The only light in the living room is a thin blade of weak sun that cuts between the curtains. She stops on the threshold. A body is lying on the floor. It is too small to be her mother, the clothes too ragged. She has never seen a corpse before. To her surprise what she feels, mostly, is anger, that someone has been squatting in her mother’s house and that she now has to sort out the resulting mess. She covers her nose and mouth with her sleeve, walks around the room and crouches for a closer look. The woman is older than she expects. She lies on a stained mattress, knotted grey hair, dirty nails, a soiled blue cardigan and a long skirt in heavy green corduroy. Only when she recognises the skirt does she realise that she is looking at her mother.
“Oh Jesus.”
She wants to run away, to pretend that she was never here, that this never happened. But she has to inform the police. She has to ring her sister. She crouches, waiting for her pulse to slow and the dizziness to pass.
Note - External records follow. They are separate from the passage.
/-- The link control packet a body spells. -/
def lctlOf (p : Pkt) : Lctl :=
  ⟨p.sdev, p.sch, BitVec.ofNat 32 (fld p.body 4 4), BitVec.ofNat 64 (fld p.body 8 8), BitVec.ofNat 16 (fld p.body 16 2),
    BitVec.ofNat 16 (fld p.body 18 2), BitVec.ofNat 64 (fld p.body 24 8)⟩

/-- A link control item to a channel of this module: over the configuration links and the hub, 300 ns (R258; DESIGN CHOICE: assumption log, 10). -/
def relayLctl (s : State) (dch op : Nat) (k : Lctl) : State :=
  updHub s fun h => { h with relay := h.relay ++ [(h.time + 300, dch, op, k)] }

/-- A link control packet to a channel of another module, kept until its LACK (R314). -/
def sendLctl (s : State) (ch op ddev dch : Nat) (k : Lctl) : State :=
  let id := (getCh s ch).nextId
  let k := { k with srcDev := BitVec.ofNat 12 (ownDev s), srcCh := BitVec.ofNat 2 ch, id := BitVec.ofNat 16 id }
  let s := updCh s ch fun c => { c with
    nextId := (id + 1) % 65536
    lctls := c.lctls ++ [⟨id, op, k, ddev, dch, s.hub.time, 0⟩] }
  sendPkt s ch 6 ddev dch 0xFFFF 0 (lctlBody op k)

/-- A link control item to any channel: no transit within the sending channel is made here. -/
def sendCtl (s : State) (ch op ddev dch : Nat) (k : Lctl) : State :=
  if ddev = ownDev s then relayLctl s dch op { k with srcDev := BitVec.ofNat 12 (ownDev s), srcCh := BitVec.ofNat 2 ch }
  else sendLctl s ch op ddev dch k

/-- A link control packet from another module: an LACK answers it, and its ID is acted on once (R314). -/
def takeLctl (s : State) (ch : Nat) (k : Lctl) : State × Bool :=
  if k.srcDev.toNat = ownDev s then (s, true)
  else
    let s := sendPkt s ch 7 k.srcDev.toNat k.srcCh.toNat 0xFFFF k.id.toNat []
    let key := (k.srcDev.toNat, k.srcCh.toNat, k.id.toNat)
    if (getCh s ch).seenIds.contains key then (s, false)
    else (updCh s ch fun c => { c with seenIds := (key :: c.seenIds).take 32768 }, true)

/-! ### Commands -/

/-- FLIT_RECEIPT (R304-R310, R316, R320). -/
def execFlitReceipt (ch : ChId) (p : BitVec 3) (bytes : List Byte) (s : State) : Host.Outcome State Fault Refusal :=
  .next (flitReceive s ch.toNat p.toNat bytes)

/-- TIME_FLIT_SEND (R317). -/
def execTimeFlitSend (ch : ChId) (p : BitVec 3) (s : State) : Host.Outcome State Fault Refusal :=
  if portIsUp (getCh s ch.toNat) p.toNat then .next (sendTime s ch.toNat p.toNat) else .next s

/-- TIME_STAMP_RECEIPT (R224). -/
def execTimeStampReceipt (ch : ChId) (p : BitVec 3) (stamp rx : BitVec 64) (stratum : Byte) (s : State) :
    Host.Outcome State Fault Refusal :=
  if portIsUp (getCh s ch.toNat) p.toNat then .next (ftStamp s ch.toNat p.toNat stamp.toNat rx.toNat stratum.toNat) else .next s

/-- LINK_DELAY_MEASUREMENT (R317): an ECHO_REQ is sent. -/
def execLinkDelayMeasurement (ch : ChId) (p : BitVec 3) (s : State) : Host.Outcome State Fault Refusal :=
  if portIsUp (getCh s ch.toNat) p.toNat then .next (sendEcho s ch.toNat p.toNat) else .next s

/-- ECHO_REQ (R317). -/
def execEchoReq (ch : ChId) (p : BitVec 3) (t1 t2 : BitVec 64) (s : State) : Host.Outcome State Fault Refusal :=
  if portIsUp (getCh s ch.toNat) p.toNat then .next (answerEcho s ch.toNat p.toNat t1.toNat t2.toNat) else .next s

/-- ECHO_RSP (R317). -/
def execEchoRsp (ch : ChId) (p : BitVec 3) (t1 t2 t3 t4 : BitVec 64) (s : State) : Host.Outcome State Fault Refusal :=
  if portIsUp (getCh s ch.toNat) p.toNat then .next (takeEcho s ch.toNat p.toNat t1.toNat t2.toNat t3.toNat t4.toNat) else .next s

/-- FT_SOURCE_LOST (R225): holdover begins. -/
def execFtSourceLost (ch : ChId) (s : State) : Host.Outcome State Fault Refusal :=
  let n := ch.toNat
  if (getCh s n).source = none then .next s else .next (ftLost s n)

/-- The ports of a channel are not dark: it serves or reloads, or is on its way to serve (R391, Table 18.3). -/
def portsLit (k : Channel) : Bool :=
  decide (k.st = .serving ∨ k.st = .reloading ∨ (k.st = .isolated ∧ k.req = 4))

/-- PORT_SIGNAL_DETECT: DOWN to TRAINING (Table 14.9). -/
def execPortSignalDetect (ch : ChId) (p : BitVec 3) (s : State) : Host.Outcome State Fault Refusal :=
  if (getPort (getCh s ch.toNat) p.toNat).st = .down ∧ p.toNat < 4 ∧ portsLit (getCh s ch.toNat) then
    .next (portEnter s ch.toNat p.toNat .training)
  else .next s

/-- A port that comes UP starts its numbers and credits anew (R319, Table 14.4). -/
def freshPort (s : State) (ch p : Nat) : State :=
  updPort s ch p fun lp => { LinkPort.reset with st := lp.st, since := lp.since, credits := [(0, 32), (1, 64), (2, 192), (3, 192)], out := lp.out }

/-- PORT_TRAINING_COMPLETE (R319): identity, delay, stratum and flight time are kept; a miswire or a flight time above the pad is
a fault; otherwise UP, and the time source is taken anew. A device cut off by a REACH notice stays so (R322). -/
def execPortTrainingComplete (ch : ChId) (p : BitVec 3) (peer delay : Word) (flight stratum : Byte) (s : State) :
    Host.Outcome State Fault Refusal :=
  let n := ch.toNat
  let i := lnkIdx n p.toNat
  if (getPort (getCh s n) p.toNat).st ≠ .training then .next s
  else
    let s := dSet (dSet (dSet s i 3 (bits peer.toNat 16 16 * 65536)) i 6 delay.toNat) i 7 stratum.toNat
    let want := dGet s i 4
    if (want ≠ 0xFFFFFFFF ∧ want / 65536 ≠ peer.toNat / 65536) ∨ dGet s i 5 < flight.toNat then .next (portEnter s n p.toNat .fault)
    else
      .next (ftSelect (portEnter (freshPort s n p.toNat) n p.toNat .up) n)

/-- PORT_TRAINING_TIMEOUT: back to DOWN (Table 14.9). -/
def execPortTrainingTimeout (ch : ChId) (p : BitVec 3) (s : State) : Host.Outcome State Fault Refusal :=
  if (getPort (getCh s ch.toNat) p.toNat).st = .training then .next (portEnter s ch.toNat p.toNat .down) else .next s

/-- PORT_LINK_LOSS: UP to DOWN, with failover (R318, R322, R323). -/
def execPortLinkLoss (ch : ChId) (p : BitVec 3) (s : State) : Host.Outcome State Fault Refusal :=
  if (getPort (getCh s ch.toNat) p.toNat).st = .up then .next (portFail s ch.toNat p.toNat .down) else .next s

/-- PORT_ACK_TIMEOUT: no ACK progress for 10 µs is a fault (R318). -/
def execPortAckTimeout (ch : ChId) (p : BitVec 3) (s : State) : Host.Outcome State Fault Refusal :=
  let lp := getPort (getCh s ch.toNat) p.toNat
  if lp.st = .up ∧ lp.replay ≠ [] then .next (portFail s ch.toNat p.toNat .fault) else .next s

/-- PORT_SHUTDOWN_COMPLETE: SHUTDOWN to DISABLED, RESTARTING to DOWN (Table 14.9). -/
def execPortShutdownComplete (ch : ChId) (p : BitVec 3) (s : State) : Host.Outcome State Fault Refusal :=
  match (getPort (getCh s ch.toNat) p.toNat).st with
  | .shutdown => .next (portFail s ch.toNat p.toNat .disabled)
  | .restarting => .next (portFail s ch.toNat p.toNat .down)
  | _ => .next s

/-- A write of LNK_ENABLE to a port that exists: the object of the channel's own letter is absent (R329). -/
def onPort (s : State) (q : Req) (ch p : Nat) (eff : State → State) : State :=
  if p = 4 + ch then (if portUp s q then answer s q 0x01 [] else s) else onWrite s q (lnkIdx ch p) 1 eff

/-- LNK_ENABLE: true is written (Table 14.9). -/
def execLnkEnable (q : Req) (ch : ChId) (p : BitVec 3) (s : State) : Host.Outcome State Fault Refusal :=
  let n := ch.toNat
  .next (onPort s q n p.toNat fun s =>
    let s := dSet s (lnkIdx n p.toNat) 1 1
    match (getPort (getCh s n) p.toNat).st with
    | .disabled => answer (portEnter s n p.toNat .down) q 0x00 []
    | .shutdown => answer (portEnter s n p.toNat .restarting) q 0x00 []
    | _ => answer s q 0x00 [])

/-- LNK_DISABLE: false is written; the port shuts down, from any state but DISABLED and SHUTDOWN (Table 14.9). -/
def execLnkDisable (q : Req) (ch : ChId) (p : BitVec 3) (s : State) : Host.Outcome State Fault Refusal :=
  let n := ch.toNat
  .next (onPort s q n p.toNat fun s =>
    let s := dSet s (lnkIdx n p.toNat) 1 0
    match (getPort (getCh s n) p.toNat).st with
    | .disabled => answer s q 0x00 []
    | .shutdown => answer s q 0x00 []
    | _ => answer (portEnter s n p.toNat .shutdown) q 0x00 [])

/-- A route write the rules refuse (R321): the channel's own drawbar, a local entry for another channel, an entry for another channel of
the own device that is not the drawbar to it, whatever VALID; a reserved code in a valid entry (DESIGN CHOICE: assumption log, 98). -/
def routeRefused (dev ch n e : Nat) : Bool :=
  let pri := bits e 24 4
  let alt := bits e 20 4
  (bit e 31 && (decide (9 ≤ pri) || decide (9 ≤ alt ∧ alt ≠ 15))) || pri == 4 + ch || alt == 4 + ch ||
    (pri == 8 && n != 4 * dev + ch) || (n / 4 == dev && n % 4 != ch && pri != 4 + n % 4)

/-- Route entries written one by one, up to the first refused (R321, R359). -/
def routeWrite (dev ch : Nat) : Nat → List (List Byte) → State → State × Bool
  | _, [], s => (s, true)
  | n, b :: r, s =>
    let e := leNat b
    if 16384 ≤ n ∨ routeRefused dev ch n e then (s, false)
    else
      let e := bits e 20 8 * 2 ^ 20 + b2n (bit e 31) * 2 ^ 31
      routeWrite dev ch (n + 1) r (updCh s ch fun k => { k with routes := if e = 0 then tabDel k.routes n else tabSet k.routes n (BitVec.ofNat 32 e) })

/-- LNK_ROUTE_DATA (R321). -/
def execLnkRouteData (q : Req) (ch : ChId) (bytes : List Byte) (s : State) : Host.Outcome State Fault Refusal :=
  let n := ch.toNat
  .next (onWrite s q (cIdx n 0x400) 4 fun s =>
    if bytes.length % 4 ≠ 0 ∨ 4096 < bytes.length then answer s q 0x04 []
    else
      let (s, ok) := routeWrite (ownDev s) n (cGet s n 0x400 2) (chunksOf 4 1024 bytes) s
      answer s q (if ok then 0x00 else 0x09) [])

/-- REACH (R322): a device is reachable through a port or not; packets to it that wait at the port take the new route (R328). -/
def execReach (ch : ChId) (p : BitVec 3) (k : Pkt) (s : State) : Host.Outcome State Fault Refusal :=
  let dev := k.arg.toNat / 2 ^ 52
  if bit k.arg.toNat 51 then
    .next (updCh s ch.toNat fun c => { c with cutOff := c.cutOff.filter fun e => e != (dev, p.toNat) })
  else
    let s := updCh s ch.toNat fun c => { c with cutOff := (dev, p.toNat) :: c.cutOff.filter fun e => e != (dev, p.toNat) }
    let goes : TxPkt → Bool := fun t => t.done == 0 && (pktOf t.bytes).ddev.toNat == dev
    let moved := (getPort (getCh s ch.toNat) p.toNat).tx.filter goes
    let s := updPort s ch.toNat p.toNat fun lp => { lp with tx := lp.tx.filter fun t => !goes t }
    .next (moved.foldl (fun s t => forwardPkt s ch.toNat t.cut t.bytes) s)

/-- LACK (R314): the link control packet it names needs no more sending. -/
def execLack (ch : ChId) (id : BitVec 16) (s : State) : Host.Outcome State Fault Refusal :=
  .next (updCh s ch.toNat fun c => { c with lctls := c.lctls.filter fun l => l.id != id.toNat })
As she is getting to her feet, however, her mother’s eyes spring open like the wooden eyes of a puppet.
“Holy fuck!” She falls backwards, catching her foot and cracking her head against the fire surround.
“Who are you?” says her mother, panicking, eyes wide.
She can’t speak.
“I haven’t got anything worth stealing.” Her mother stops and narrows her eyes. “Do I know you?”
She has to call an ambulance but her mind has gone blank and she can’t remember the emergency number in the UK.
“It’s Carol, isn’t it?” Her mother grips the arm of the sofa and lifts herself slowly onto her knees. “You’ve changed your hair.” She gathers herself and stands up. “You’re meant to be in America.”
“I thought you were dead.”
“I was asleep.”
“You were on the floor.” The back of her head is throbbing.
“I was on the mattress.”
“It’s the middle of the day.”
“I have trouble with the stairs.”
Dust lies thick on every horizontal surface. The framed Constable poster is propped beneath the rectangle of unbleached wallpaper where it used to hang, the glass cracked across the middle.
“I thought you hated us,” says her mother. “I thought you were going to stay away forever.”